**PROBLEM TO SOLVE:** Instruction for the data below: set down exactly the lines from the line with "on its spares (R242). -/" to the line with "let l := x.link", inclusive, and no others.

Top of DATA FOR REVIEW

/-- A tile has reported on its start (R312): the cores it started, or a failure status. -/
def State.launchReport (s : State) (c : Nat) (n : W32) (t : Nat) (cores : List Nat) (fail : Nat) : State :=
  (s.modDesc c n fun x =>
    match x.prog with
    | .launch g tg rep live exits started fails =>
      { x with prog := .launch g tg (rep + 1) (live ++ cores.map fun k => (t, k)) exits (started + cores.length)
                  (if fail = 0 then fails else fails ++ [(t, fail)]) }
    | _ => x).launchCheck c n

/-! ### Traps and engine halts as causes of a context fault -/

/-- The panel faults the context of a core that entered TRAP: its LAUNCH reports it where one with DETACH = 0 is in flight, otherwise cause
CORE_TRAP (R176, R317, R319). -/
def State.noteTrap (s : State) (t core : Nat) (k : Core) : State :=
  if !k.ctxv then s
  else
    match k.launch with
    | some n =>
      match s.desc k.ctx n with
      | some _ => s.endDesc k.ctx n (errEnding 0x08 0 k.cause.toNat core (some t))
      | none => s.note { ctx := k.ctx, cause := 2, n := none, ending := none, tile := some t }
    | none => s.note { ctx := k.ctx, cause := 2, n := none, ending := none, tile := some t }

/-- The contexts with a program on a tile, each once, with the LAUNCH that reports for it (R77, R207). -/
def Tile.programs (s : State) (t : Tile) : List (Nat × Option W32) :=
  [0, 1, 2, 3].foldl (fun acc c =>
    let k := t.core c
    if k.ctxv && decide ((s.ctx k.ctx).epoch = k.epoch) && !(acc.any fun p => p.1 == k.ctx && (p.2.isSome || k.launch.isNone)) then
      (acc.filter fun p => p.1 != k.ctx) ++ [(k.ctx, k.launch)]
    else acc) []

/-- The panel faults every context with a program on a tile whose engine halted (R77, R319). -/
def State.noteHalt (s : State) (t : Nat) (code : Nat) : State :=
  (Tile.programs s (s.tile t)).foldl (fun s p =>
    match p.2 with
    | some n =>
      match s.desc p.1 n with
      | some _ => s.endDesc p.1 n (errEnding 0x09 0 code 0 (some t))
      | none => s.note { ctx := p.1, cause := 3, n := none, ending := none, tile := some t }
    | none => s.note { ctx := p.1, cause := 3, n := none, ending := none, tile := some t }) s

/-- The contexts with a program on a tile that is lost: cause TILE_LOST (R319); only programs still running are lost with it. -/
def State.noteLost (s : State) (t : Nat) : State :=
  let T := s.tile t
  ([0, 1, 2, 3].foldl (fun acc c =>
    let k := T.core c
    if k.ctxv && (k.st == .run || k.st == .wait) && !acc.contains k.ctx then acc ++ [k.ctx] else acc) []).foldl
    (fun s c => s.note { ctx := c, cause := 5, n := none, ending := none, tile := some t }) s

/-! ### Stopping a context's programs (R177, R226) -/

/-- Stops the cores of a context on one tile and frees its trackers; a load of the context ends with ABORT (R177, R205, R226). -/
def Core.stop (k : Core) : Core := { k with st := .stop, tq := [], waiting := none, ending := false, launch := none, resv := none }
def Tile.stopCtx (t : Tile) (c : Nat) : Tile :=
  let cores := tmap {} (fun k => if k.ctxv && k.ctx == c && (k.st == .run || k.st == .wait) then k.stop else k) t.cores
  let trks := t.trks.filter fun e => !(e.2.ctx == c)
  let ld := t.ld
  let mine := match ld.cur with
    | some r => r.ctx == c
    | none => false
  { t with cores := cores, trks := trks,
           ld := { ld with abort := ld.abort || mine, waiting := ld.waiting.filter fun r => r.ctx != c } }
/-- Stops a context everywhere; starts and loads on their way to a tile are discarded (R177, R205, R320). -/
def State.stopCtx (s : State) (c : Nat) : State :=
  { s with tiles := tmap {} (fun T => T.stopCtx c) s.tiles,
           fab := { s.fab with starts := s.fab.starts.filter (fun m => m.ctx != c), loads := s.fab.loads.filter (fun r => r.ctx != c) } }

end Sys2Proof.Machine
end

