/-- The refusals of a flit so far (R241). -/
def Refused.of (r : Refused) (l : LinkId) (p : Packet) (k : Nat) : Bool := r.link == l && r.src == p.src && r.ctx == p.ctx && r.seq == p.seq && r.flit == k
/-- FLIT_REFUSED: a flit of a packet reaches the receiver of a link with a CRC. One that agrees with the flit is acknowledged, and the flit leaves the retry
buffer; any other is refused and the flit resent; after 8 failed resends of one flit the link is down (R208, R241). -/
def execFlitRefused (l : LinkId) (a : FlitArrival) (s : State) : Out :=
  onFlight s a.i fun f =>
    let k := a.flit
    if !linkExists l || s.linkDown l || !s.heads f l || decide (Packet_flits f.pkt ≤ k) then ok s
    else
      let other := s.fab.refused.filter fun r => r.link != l
      let n := match s.fab.refused.find? fun r => r.of l f.pkt k with
        | some r => r.n
        | none => 0
      if a.crc = crc16 (flitBytes f.pkt k) then ok (s.modFab fun b => { b with refused := other })
      else if 8 ≤ n then ok (s.linkFails l a.i k a.inDoubt)
      else ok (s.modFab fun b => { b with refused := other ++ [{ link := l, src := f.pkt.src, ctx := f.pkt.ctx, seq := f.pkt.seq, flit := k, n := n + 1 }] })

/-- A link passes training (R242): inside a base die with no failing wire; at a seam or an edge face, which has two spares for each group of 64 wires, with at most
two failing wires in each group. -/
def passes (l : LinkId) (fails : List Nat) : Bool := if linkKind l = 0 then fails.all (· == 0) else fails.all fun n => decide (n ≤ 2)
/-- The failing wires of a link's groups are on its spares (R242). -/
def State.spares (s : State) (l : LinkId) (fails : List Nat) : State :=
  s.modFab fun f => { f with wires := f.wires.filter (fun w => !sameLink l w.1) ++ [(linkRouter l, fails)] }

/-- LINK_UP: a link that is down has trained, with the wires that failed in each group: it returns to service, stays down, or, inside a base die, stays so until cold
power-on (R242). -/
def execLinkUp (x : LinkTraining) (s : State) : Out :=
  let l := x.link
  if !linkExists l || !s.linkDown l || s.fab.dead.any (sameLink l) then ok s
  else if passes l x.fails then
    let s := s.spares l x.fails
    ok ((s.modFab fun f => { f with down := f.down.filter fun m => !sameLink l m }).raiseSite 0x0201 (linkRouter l).site (linkWord l) 0)
  else if linkKind l = 0 then ok (s.modFab fun f => { f with dead := f.dead ++ [linkRouter l] })
  else ok s

/-- SEAM_RETRAIN: a seam retrains in service, loses nothing and repairs wires onto its spares (R242). -/
def execSeamRetrain (l : LinkId) (fails : List Nat) (s : State) : Out :=
  if linkExists l && linkKind l == 1 && !s.linkDown l && passes l fails then ok (s.spares l fails) else ok s

/-! ### Trackers (R227, R228) -/

/-- The response timeout of a tracker's partition in ns (R227). -/
def State.rtoNs (s : State) (part : Nat) : Nat := 2 ^ (s.partn part).cur.rto * ms

/-- TRACKER_TIMEOUT (R227). -/
def execTrackerTimeout (t k : Nat) (s : State) : Out :=
  onTile s t fun T =>
    let x := T.trk k
    if k < 32 ∧ x.st = .live ∧ s.parksTile t = false ∧ x.since + s.rtoNs x.part ≤ s.time then
      ok (s.modTile t fun T =>
        { ((T.trkError k stTimeout).setTrk k { x with st := .ended, since := s.time }) with fabTimeout := T.fabTimeout + 1 })
    else ok s

/-- TRACKER_REUSE: four response timeouts after its end a tracker is free again (R228). -/
def execTrackerReuse (t k : Nat) (s : State) : Out :=
  onTile s t fun T =>
    let x := T.trk k
    if x.st = .ended ∧ x.since + 4 * s.rtoNs x.part ≤ s.time then ok ((s.modTile t fun T => T.setTrk k {}).loaderAsk t 17) else ok s
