-- ==== Sys2Proof/Machine/Power.lean ====
section
/-! DEFINITION. Power delivery (chapter 12, R384 to R408): the input, bus converters, phases, dips, resets by rail, input switches, paths, soft starts. -/

namespace Sys2Proof.Machine

def railCode : Rail → Nat
  | .vc => 0
  | .vs => 1
  | .vb => 2

/-! ### The input (R384, R398, R399, R408) -/

/-- A sample of the input: the lowest, and whether the input is below 40 V now (R407). VIN, the mean of a millisecond, comes with the telemetry. -/
def State.inputAt (s : State) (mv : Nat) : State := s.modPwr fun w => { w with vmin := min w.vmin mv, warn := decide (mv < 40000) }

/-- INPUT_WARN: the input has fallen below 40 V (R398): one event per 10 ms; three warnings within 10 ms lower every site's dip limit. -/
def execInputWarn (mv us_ : Nat) (s : State) : Out :=
  when_ (s.pwr.powered && decide (mv < 40000)) s <|
    let s := s.inputAt mv
    let times := (s.pwr.warnTimes.filter fun t => decide (s.time < t + 10 * ms)) ++ [s.time]
    let due := match s.pwr.warnEvtAt with
      | none => true
      | some t => decide (t + 10 * ms ≤ s.time)
    let three := decide (3 ≤ times.length)
    let s := s.modPwr fun w => { w with warned := true, warnTimes := if three then [] else times }
    let s := if due then
        (s.modPwr fun w => { w with warnEvtAt := some s.time, warns := if w.warns = 0xFFFF then w.warns else w.warns + 1 }).raisePanel 0x0410 mv us_
      else s
    if three ∧ s.svRuns = true then
      ok (allSites.foldl State.dipReduce s)
    else ok s
/-- Steps 1 and 2 of an orderly stop: every site's compute and SRAM dies are OFF (R399). -/
def State.stopAll (s : State) (mv : Nat) : State :=
  let s := (s.inputAt mv).modPwr fun w => { w with stopped := true }
  let s := s.raisePanel 0x0411 mv 0
  allSites.foldl (fun s p => if (s.site p).st = .dark then s else s.siteOff p) s
/-- ORDERLY_STOP (R399, R441, R461): with a service die the pending log and learned records are written; a command of SPI_CMD is abandoned. -/
def execOrderlyStop (mv : Nat) (s : State) : Out :=
  when_ (s.pwr.powered && !s.pwr.stopped && decide (mv < 36000)) s <|
    let s := s.stopAll mv
    let s := s.modSpi fun p => { p with cmdSt := 0, committing := none }
    if s.svRuns then ok s.flushLog.writeLearned.promise else ok s.promise
/-- INPUT_HIGH (R384). -/
def execInputHigh (mv : Nat) (s : State) : Out :=
  when_ (s.pwr.powered && decide (57000 < mv)) s <| ok ((s.inputAt mv).raisePanel 0x0412 mv 0).promise

/-- What the serial memory keeps without power; the written state of its sections (R450 to R458). -/
def Spi.kept (p : Spi) : Spi :=
  { copyA := p.copyA, copyB := p.copyB, image := p.image, imageLen := p.imageLen, lrA := p.lrA, lrB := p.lrB,
    log := p.log, logPos := p.logPos, logCnt := p.logCnt }
/-- The meter's own part (R508, R510). -/
def Mtr.kept (m : Mtr) : Mtr := { seq := m.seq, timeMs := m.timeMs, boots := m.boots, energy := m.energy, sealBit := m.sealBit, gap := m.gap, store := m.store }
/-- The panel without power (R384): the serial memory, the fuses, the meter and what the host has received stand; everything else is as before a cold power-on. -/
def State.unpower (s : State) (mv : Nat) : State :=
  { ({} : State) with
    pending := s.pending, time := s.time, freeN := s.freeN, spi := s.spi.kept, ses := { owner := s.ses.owner, svnMin := s.ses.svnMin }, mtr := s.mtr.kept
    host := { out := s.host.out }, pwr := { vin := mv } }
/-- INPUT_OVERVOLTAGE: above 60 V for 10 µs every converter stops (R384). -/
def execInputOvervoltage (mv : Nat) (s : State) : Out := when_ (s.pwr.powered && decide (60000 < mv)) s <| ok (s.unpower mv)
/-- INPUT_LOSS: below 30 V every converter stops (R384), and the meter is unpowered (R508). -/
def execInputLoss (mv : Nat) (s : State) : Out :=
  when_ (s.pwr.powered && decide (mv < 30000)) s <| ok ((s.unpower mv).modMtr fun m => { m with gap := true })
/-- PWR_IN_RESTORED: after a warning the input has stood at or above 44 V for 100 ms (R408). -/
def execPwrInRestored (mv : Nat) (s : State) : Out :=
  when_ (s.pwr.powered && s.pwr.warned && decide (44000 ≤ mv)) s <|
    ok (((s.inputAt mv).modPwr fun w => { w with warned := false }).raisePanel 0x041C mv 0).promise
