/-- A core that executes: RUN, not between its ending ECALL and DONE, and its tile's clock running (R171, R174, R175); in guarded mode a pair executes
through its leader (R198). -/
def coreRuns (s : State) (t c : Nat) : Bool :=
  let T := s.tile t
  let k := T.core c
  decide (c < 4) && s.runs t && k.st == .run && !k.ending && !(T.guarded && c % 2 == 1)

/-- The ending ECALL: a7 = 0 (R175). -/
def isExit (k : Core) (w : Nat) : Bool := w == 0x73 && k.getX 17 == 0

/-- A pair compares in every cycle while it executes, waits or drains its transfers (R200). -/
def pairCompares (s : State) (t c : Nat) : Bool :=
  let k := s.core t c
  decide (c < 4) && s.runs t && (s.tile t).guarded && c % 2 == 0 && (k.st == .run || k.st == .wait)

/-- RV_INSTRUCTION: the instruction at the pc of a running core, where it is an ordinary one; a cycle in which the checker's register writes, pc or requests differ
from the leader's traps with cause 24 and sends nothing (R167 to R183, R200). -/
def execRvInstruction (t c : Nat) (mismatch : Bool) (s : State) : Out :=
  onTile s t fun T =>
    if mismatch && pairCompares s t c then ok (s.trap t c cLockstep 0)
    else if !coreRuns s t c then ok s
    else
      match T.fetch c with
      | .trap cause a => ok (if cause = cUncorr then s.trapUncorr t c a else s.trap t c cause (u64 a))
      | .ins w len => if (xtOf w).isSome || isExit (T.core c) w then ok s else rvExec (s.fetched t c len) t c w len

end Sys2Proof.Machine
end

Bottom of DATA FOR REVIEW

**EXERCISE RESPONSE:**
/-- The failing wires of a link's groups are on its spares (R242). -/
def State.spares (s : State) (l : LinkId) (fails : List Nat) : State :=
  s.modFab fun f => { f with wires := f.wires.filter (fun w => !sameLink l w.1) ++ [(linkRouter l, fails)] }

/-- LINK_UP: a link that is down has trained, with the wires that failed in each group: it returns to service, stays down, or, inside a base die, stays so until cold
power-on (R242). -/
def execLinkUp (x : LinkTraining) (s : State) : Out :=
  let l := x.link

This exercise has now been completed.